厲顯的筆尖一頓,將她搖來晃去的腦袋扶住,輕聲問她:“糯糯,困了嗎?”

“嗯。”許糯確實有點犯困,兩眼皮上下打架,但還是執著於他高考的事:“你…要不要考呀?”

若是厲顯參加高考,肯定能考上的,就算不能考上同一所學校,只要在一個城市就行呀。

厲顯的眸子垂著,目光落在她白淨的小臉上,見她滿臉期待,心下很是不忍。

“糯糯,我不考了。”

他說不考,許糯到也沒覺得多失望。

她眯著眼,睫毛輕顫,聲音有些困頓:“為什麼呀?”

厲顯輕輕的將人抱起來,走兩步放到床上。

他在床邊蹲下,大手攏著她的臉,輕輕捧著,聲音放輕了:“我考不好的。”

許糯各項均科都好,考上滬上大學不成問題。

但厲顯沒上過學,全仰仗他那個才子父親,在牛棚、後山、土堆裡交給他的一些知識。

他的數學天賦極好,能舉一反三,厲程閆留美博士,自然也教了他好幾年英語,只是到底不是系統教授,他會的也僅限於日常交流的口語。

真正要放到嚴謹的考試中,厲顯有很致命的弱點。

現在時間緊迫,一個月後就高考了,前幾天又出了那樣的事,他根本無法擠出時間來複習。

許糯已經入睡了,小臉軟軟的搭在他的手掌上,像一顆又白又糯的糯米糰子。

厲顯愛憐的摸了摸她的髮絲。

目光溫柔的看她。

外祖那裡已來了信,說是平反已有眉目,讓他安心等著,做好回到滬上的準備。

只要能去滬上,能和她在一起,不管是以讀大學的方式,還是其他都沒關係。

而且不讀大學,他就有更多的時間,可以賺更多的錢,給她更好的生活。

想起嬌氣包總是給自己加油打氣,雙手成拳,雄赳赳氣昂昂的嬌喝一聲:“我會加油的!”

可愛的讓人心坎都化了,厲顯看著她的睡顏,從沒說過這樣的話,儘管沒別人聽見,他冷峻的臉上也帶了點難為情。

他的聲音像外頭微風一樣輕:“糯糯,我也會努力的。”

許糯這一覺睡得又久又沉,到晚飯時間,她還抱著被子在床上呼呼大睡。

厲顯不得不把人喊起來。

要喊一個有起床氣的傢伙,厲顯覺得比上山打豹子還難搞。

他拍了拍嬌氣包的肩膀:“糯糯。”

嬌氣包哭哼了一聲,抱著被子往邊上滾了一圈。

睡得時候開開心心,醒的時候哼哼唧唧。

厲顯只好將人撈過來抱在懷裡,輕哄她起床吃飯了。

她皺著眉頭,眼都沒睜:“我要睡覺。

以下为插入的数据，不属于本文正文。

-- ==== Sys2Proof/Machine/Bulk.lean ====
section
/-! DEFINITION. The bulk plane: flows, blocks, acknowledgement and re-sending, checkpoint images, uploads, the recovery exchange
(R417 to R422, R446, R448, R456, R467, R529). -/

namespace Sys2Proof.Machine

/-- `BULK_RESENDS_TX`, `BULK_NAKS_SENT`, `BULK_CRC_LIMITS`, `CHECKPOINTS_SENT`. -/
def kBulkResends : Nat := objKey 0x1043 0
def kBulkNaks : Nat := objKey 0x1044 0
def kBulkCrcLimits : Nat := objKey 0x8013 0
def kCheckpointsSent : Nat := objKey 0x8151 0

def State.flow (s : State) (id : Nat) : Option Flow := s.host.flows.find? fun f => f.id = id
/-- A datagram of a flow has come from its far end. -/
def State.heard (s : State) (id : Nat) : State := s.modFlow id fun f => { f with lastRx := s.time.cycles }
/-- A bulk datagram of flow `id` arrives; one that names no open flow does nothing more. -/
def State.onFlow (s : State) (id : Nat) (f : State → Flow → State) : Res :=
  let s := s.rxFrame
  .next (match s.flow id with | some x => f s x | none => s)

/-! ### Opening a flow (R418, R420) -/

/-- The arguments a channel allows. -/
def subOk (channel sub : Nat) : Bool :=
  match channel with
  | 0 | 1 | 4 => decide (sub < 8)
  | 2 => decide (sub < 2)
  | 3 | 5 => decide (sub = 0)
  | 15 => decide (sub < 3)
  | _ => false
/-- A channel's bytes go to the host. -/
def isOutbound (channel sub : Nat) : Bool :=
  decide (channel = 3 ∨ channel = 4 ∨ channel = 5 ∨ (channel = 2 ∧ sub = 0) ∨ (channel = 15 ∧ sub = 2))
/-- The limit of open flows is reached. -/
def State.flowsFull (s : State) (channel sub : Nat) : Bool :=
  let same := s.host.flows.filter fun f => f.channel = channel
  decide (64 ≤ s.host.flows.length) ||
    (if channel = 3 ∨ channel = 5 then decide (4 ≤ same.length) else if channel = 1 then !same.isEmpty else same.any fun f => f.sub = sub)

/-- Bytes of the plan library in use by slots other than `slot`; a slot written on trial is held twice (R526). -/
def State.libraryUsed (s : State) (slot : Nat) : Nat :=
  ((s.host.library.filter fun e => e.1 ≠ slot).map fun e => s.copies e.1 * e.2.length).sum
def libraryBytes : Nat := 268435456

/-- The abort code of an `OPEN`; 0 where it is accepted. -/
def State.openCheck (s : State) (addr : Bytes) (session channel sub : Nat) : Nat :=
  let noSession := (s.session addr session).isNone
  if s.start.stump.isSome then
    if channel ≠ 15 then abState else if !subOk 15 sub then abBadRequest else if noSession && !s.noKeys then abNoSession
    else if s.flowsFull 15 sub then abBusy else 0
  else if !subOk channel sub then abBadRequest
  else if channel = 15 then abState
  else if channel ≠ 3 ∧ channel ≠ 5 ∧ noSession then abNoSession
  else if channel = 2 ∧ sub = 1 ∧ (s.snap.restore.state ≠ 1 ∨ s.restoreFrom ≠ 0xFFFE) then abState
  else if s.flowsFull channel sub ∨ (channel = 1 ∧ s.job.loading = some sub) then abBusy
  else if channel = 1 ∧ libraryBytes ≤ s.libraryUsed sub then abStoreFull
  else 0

/-- The window of an inbound flow, in blocks (R306, R419). -/
def State.grant (s : State) (f : Flow) : Nat := if f.channel = 0 then s.ingestGrant f else 4096

/-- `OPEN`. -/
def execBulkOpen (addr : Bytes) (session channel sub : Nat) (s : State) : Res :=
  let s := s.rxFrame
  .next (if s.deaf then s
    else
      let ab := s.openCheck addr session channel sub
      if ab ≠ 0 then s.sendHost (.bulk 0 2 channel 0 0 (u32 ab))
      else
        let id := s.host.nextFlow
        let now := s.time.cycles
        let sid := match s.session addr session with | some x => x.id | none => 0
        let f : Flow := { id := id, channel := channel, sub := sub, session := sid, addr := addr, outbound := isOutbound channel sub,
                          lastRx := now, lastBlock := now, lastAck := now }
        let n := if f.outbound then 0 else s.grant f
        let s := { s with host := { s.host with nextFlow := id % (2 ^ 32 - 1) + 1, flows := s.host.flows ++ [{ f with window := n }] } }
        let s : State :=
          if channel = 1 then { s with host := { s.host with library := sset [] s.host.library sub [] } }.setFormats sub []
          else if channel = 2 ∧ sub = 1 then s.modRestore fun r => { r with flow := some id, image := [], manifest := [] }
          else if channel = 2 then
            { s with snap := { s.snap with checkpoint := s.snap.checkpoint.map fun c => if c.flow = none then { c with flow := some id } else c } }
          else s
        s.sendHost (.bulk id 2 channel 0 n (u32 0)))

/-! ### Sending to the host (R419, R446, R448) -/

/-- The header of an image. -/
def SnapSlot.header (x : SnapSlot) : Bytes :=
  let front := ascii "EDZSNAP1" ++ u16 1 ++ u16 x.module ++ u16 x.modules ++ u8 2 ++ u8 0 ++ u64 x.jobId ++ u64 x.step
    ++ u32 x.pages.length ++ u32 0 ++ u64 x.stamp ++ padTo 64 x.digest ++ List.replicate 140 0#8
  front ++ u32 (crc32c front).toNat
/-- The checkpoint image of a slot. -/
def SnapSlot.imageBytes (x : SnapSlot) : Bytes :=
  let ps := x.ordered
  let body := x.header ++ (ps.flatMap fun p => manifestEntry p.1 p.2.1) ++ ps.flatMap fun p => cellBytes pageBytes p.2.2
  body ++ shake256 64 body

/-- The stump report (R529). -/
def State.stumpReport (s : State) : Bytes :=
  u8 (s.start.stump.getD 0) ++ u32 Config.romVersion ++ u8 s.start.security ++ u8 s.start.lifecycle
    ++ s.start.slots.flatMap fun x => u8 x.state ++ headerDigest x.image

/-- The byte stream that a flow to the host carries, where it has an end. -/
def State.flowBytes (s : State) (f : Flow) : Option Bytes :=
  if f.channel = 15 then some s.stumpReport
  else match s.snap.checkpoint with
    | some c => if c.flow = some f.id then some (s.ownSlot c.slot).imageBytes else none
    | none => none

/-- In the fault state a page is checked against its manifest entry before a block of it is sent (R463): the CRC of a page that block
`n` of the image of slot `x` reaches differs. -/
def SnapSlot.pageDiffers (x : SnapSlot) (n : Nat) : Bool :=
  let front := imageFront x.pages.length
  x.ordered.zipIdx.any fun (p, i) =>
    !apart (front + i * pageBytes, pageBytes) (8192 * n, 8192) && decide (crcOfPage p.1 (cellBytes pageBytes p.2.2) ≠ p.2.1)
/-- A stream under the fault latch finds such a page in its next block. -/
def State.streamDiffers (s : State) (f : Flow) : Bool :=
  match s.snap.checkpoint with
  | some c => s.safe.latch && decide (c.flow = some f.id) && (s.ownSlot c.slot).pageDiffers f.next
  | none => false
/-- Send the blocks of `bs` that the flow can take, then the `CLOSE`. -/
def State.pumpBytes (s : State) (id : Nat) (bs : Bytes) : Nat → State
  | 0 => s
  | fuel + 1 =>
    match s.flow id with
    | none => s
    | some f =>
      if f.count.isSome then s
      else if 8192 * f.next < bs.length then
        if !f.canSend then s
        else if s.streamDiffers f then s.abandonCheckpoint
        else (s.sendBlock f (slice bs (8192 * f.next) 8192)).pumpBytes id bs fuel
      else (s.modFlow id fun f => { f with count := some f.next }).sendHost (.bulk id 5 f.channel f.next 0 [])
/-- Send what a flow can send now. -/
def State.pumpFlow (s : State) (id : Nat) : State :=
  match s.flow id with
  | none => s
  | some f => match s.flowBytes f with | some bs => s.pumpBytes id bs 257 | none => s

/-- Send held blocks again. -/
def State.resendBlocks (s : State) (f : Flow) (bs : List (Nat × Bytes)) : State :=
  bs.foldl (fun s b => ((s.bump kBulkResends 1).touch f.session).sendHost (.bulk f.id 0 f.channel b.1 0 b.2)) s

/-- `ACK`: the blocks before `block` are acknowledged, and those before `block` + `window` may go out (R419). `checks`: what nature
reports of the reads of the second tier that the blocks of a checkpoint need; where one fails, none goes out. -/
def execBulkAck (flow block window : Nat) (checks : List MemCheck) (s : State) : Res :=
  s.onFlow flow fun s _ =>
    let s := (s.heard flow).modFlow flow fun f =>
      if f.outbound then { f with held := f.held.filter fun b => decide (block ≤ b.1), window := block + window, lastAck := s.time.cycles }
      else f
    let (ok, s) := s.checked checks
    if ok then s.pumpFlow flow else s

/-- `NAK`. -/
def execBulkNak (flow : Nat) (blocks : List Nat) (s : State) : Res :=
  s.onFlow flow fun s f => (s.heard flow).resendBlocks f (if f.outbound then f.held.filter fun b => blocks.contains b.1 else [])

/-- `RESEND_TIMER`: 5 ms without an `ACK`. -/
def execResendTimer (flow : Nat) (s : State) : Res :=
  .next (match s.flow flow with
    | none => s
    | some f =>
      if !f.outbound ∨ s.time.cycles < f.lastAck + 5 * msCycles then s
      else (s.modFlow flow fun f => { f with lastAck := s.time.cycles }).resendBlocks f (f.held.take 1))

/-- `OPEN_ACK` from the host: an answer to an `OPEN` of the module. No rule has the module open a flow; a refusal ends the
flow it names. -/
def execBulkOpenAck (flow code : Nat) (s : State) : Res :=
  s.onFlow flow fun s f => if code = 0 then s.heard flow else s.closeFlow f

/-- `CLOSE_ACK` of a flow that the module has sent. -/
def execBulkCloseAck (flow code : Nat) (s : State) : Res :=
  s.onFlow flow fun s f =>
    if !f.outbound ∨ f.count = none then s
    else match s.snap.checkpoint with
      | some c =>
        if c.flow = some flow ∧ code = 0 then ((s.endCheckpoint.bump kCheckpointsSent 1).event wardenSrc 0x3304).closeFlow f
        else s.closeFlow f
      | none => s.closeFlow f

/-! ### Receiving from the host (R419, R421, R467) -/

/-- Blocks are missing: one `NAK` lists them. -/
def State.bulkNak (s : State) (f : Flow) (missing : List Nat) : State :=
  if missing = [] then s else (s.bump kBulkNaks 1).sendHost (.bulk f.id 4 f.channel 0 0 ((missing.take 1024).flatMap u64))
/-- Blocks from `lo` up to `hi` that the flow does not hold. -/
def Flow.missing (f : Flow) (lo hi : Nat) : List Nat :=
  (List.range (hi - lo)).map (lo + ·) |>.filter fun b => !f.held.any fun h => h.1 = b
/-- Held blocks that follow in order are appended to the data. -/
def Flow.absorb : Nat → Flow → Flow
  | 0, f => f
  | n + 1, f =>
    match f.held.find? fun h => h.1 = f.next with
    | some h => Flow.absorb n { f with next := f.next + 1, data := f.data ++ h.2, held := f.held.filter fun x => decide (x.1 ≠ h.1) }
    | none => f

/-- What becomes of the bytes that have arrived in order. -/
def State.takeBytes (s : State) (id : Nat) : State :=
  match s.flow id with
  | none => s
  | some f =>
    match f.channel with
    | 0 => s.settleStand f.sub
    | 1 => if libraryBytes < s.libraryUsed f.sub + (s.formatsNow f.sub).length * f.data.length then s.closeWith f abStoreFull else s
    | 2 => (s.modFlow id fun f => { f with data := [] }).imageBytesIn f.data
    | _ => s

/-- Answer a `CLOSE` and end the flow. -/
def State.closeAck (s : State) (f : Flow) (code : Nat) : State :=
  ({ s with host := { s.host with flows := s.host.flows.filter fun x => x.id ≠ f.id } }).sendHost (.bulk f.id 6 f.channel 0 0 (u32 code))

/-- Every block of an inbound flow has come: it closes cleanly. -/
def State.finishFlow (s : State) (f : Flow) (flash : FlashReport) : State :=
  match f.channel with
  | 1 =>
    let fs := s.formatsNow f.sub
    let s := s.flashWrite flash (fs.length * f.data.length)
    if flash.ok then (({ s with host := { s.host with library := sset [] s.host.library f.sub f.data } }).setFormats f.sub fs).closeAck f 0
    else s.closeAck f abStoreFault
  | 2 =>
    let r := s.snap.restore
    let s := s.closeAck f 0
    if r.state = 1 ∧ r.flow = some f.id ∧ r.image.length < imageBody s.cow.marked.length + 64 then s.flowLost f else s
  | 15 =>
    let r := s.verifyImage f.data true
    let s := s.flashWrite flash f.data.length
    if r ≠ 0 then (s.modFwSlot f.sub fun _ => {}).closeAck f abAuthFailed
    else if !flash.ok then (s.modFwSlot f.sub fun _ => {}).closeAck f abStoreFault
    else ((s.putTrial f.sub f.data).closeAck f 0).romAgain
  | _ => s.closeAck f 0

/-- A flow whose `CLOSE` has come ends once it holds every block. -/
def State.tryFinish (s : State) (id : Nat) (flash : FlashReport) : State :=
  match s.flow id with
  | some f => match f.count with | some n => if n ≤ f.next then s.finishFlow f flash else s | none => s
  | none => s

/-- A block fails its check (R405, R467): it is discarded and named in a `NAK`; the 16th failure in succession of one block closes the
flow. -/
def State.badBlock (s : State) (f : Flow) (block : Nat) : State :=
  let n := sget 0 f.fails block + 1
  let s : State := { s.bump kOtdinDiscards 1 with host := { s.host with crcDiscard := true } }
  if n < 16 then (s.modFlow f.id fun f => { f with fails := sset 0 f.fails block n }).bulkNak f [block]
  else ((s.bump kBulkCrcLimits 1).event ethSrc 0x1207 (u32 f.channel ++ u32 f.id)).closeFlow f

/-- `DATA`. `crc`: the block's `OB_CRC`, compared with the one computed over its header (whose unused fields are 0: DEDUCED, log 35) and
its body; `flash`: nature's report of the flash writes, where it ends an upload. A block is activity of its flow's session (R415). -/
def execBulkData (flow block : Nat) (body : Bytes) (crc : Nat) (flash : FlashReport) (s : State) : Res :=
  s.onFlow flow fun s f =>
    if f.outbound then s
    else if crc ≠ obCrc 0 f.channel flow block 0 0 body then s.badBlock f block
    else
      let s := (s.heard flow).touch f.session
      if block < f.next ∨ f.window ≤ block ∨ 8192 < body.length ∨ (f.held.any fun h => h.1 = block) = true then s
      else
        let gap := f.missing f.seen block
        let s := s.modFlow flow fun f =>
          Flow.absorb (f.held.length + 1) { f with held := f.held ++ [(block, body)], seen := max f.seen (block + 1), sinceAck := f.sinceAck + 1,
                                                   lastBlock := s.time.cycles, fails := sset 0 f.fails block 0 }
        let s := (s.bulkNak f gap).takeBytes flow
        let s := match s.flow flow with | some f => if 32 ≤ f.sinceAck then s.sendAck f (s.grant f) else s | none => s
        s.tryFinish flow flash

/-- `CLOSE` from the host, with the flow's block count. On a flow to the host it ends the flow. -/
def execBulkClose (flow blocks : Nat) (flash : FlashReport) (s : State) : Res :=
  s.onFlow flow fun s f =>
    if f.outbound then (s.closeFlow f).sendHost (.bulk flow 6 f.channel 0 0 (u32 0))
    else
      let s := (s.heard flow).modFlow flow fun f => { f with count := some blocks, seen := max f.seen blocks }
      (s.bulkNak f (f.missing (max f.next f.seen) blocks)).tryFinish flow flash

/-- `ACK_TIMER`: 50 µs after the last block. -/
def execAckTimer (flow : Nat) (s : State) : Res :=
  .next (match s.flow flow with
    | none => s
    | some f => if f.outbound ∨ f.sinceAck = 0 ∨ s.time.cycles < f.lastBlock + 20000 then s else s.sendAck f (s.grant f))

/-- `BULK_FLOW_TIMEOUT`: 30 s with nothing from the far end. -/
def execBulkFlowTimeout (flow : Nat) (s : State) : Res :=
  .next (match s.flow flow with
    | none => s
    | some f => if s.time.cycles < f.lastRx + 30 * secCycles then s
      else (s.event ethSrc 0x6502 (u32 f.channel ++ u32 f.id)).closeFlow f)

/-- A checkpoint has waited 30 s for its flow. -/
def State.waitedOut (s : State) (c : Option Checkpoint) : Bool :=
  match c with | some c => decide (c.flow = none ∧ c.since + 30 * secCycles ≤ s.time.cycles) | none => false
/-- `CHECKPOINT_SKIPPED`: no flow within 30 s, of the checkpoint next to stream or of the one behind it. -/
def execCheckpointSkipped (s : State) : Res :=
  let s := if s.waitedOut s.snap.nextCheckpoint then { s with snap := { s.snap with nextCheckpoint := none } }.event wardenSrc 0x3305 else s
  .next (if s.waitedOut s.snap.checkpoint then s.endCheckpoint.event wardenSrc 0x3305 else s)

end Sys2Proof.Machine
end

”

大眼睛朦朦朧朧的睜了一下,又飛快閉上,像是要爭分奪秒多睡幾分鐘似的。

厲顯好笑的輕輕拍她的背,靠著她耳邊道:“糯糯,很晚了,再睡你晚上會睡不著的。”

哎呀這個厲顯!

許糯嫌他煩人,抓著他的衣襟,臉往裡頭鑽,嘟囔:“你不要吵我嘛,太討厭了。”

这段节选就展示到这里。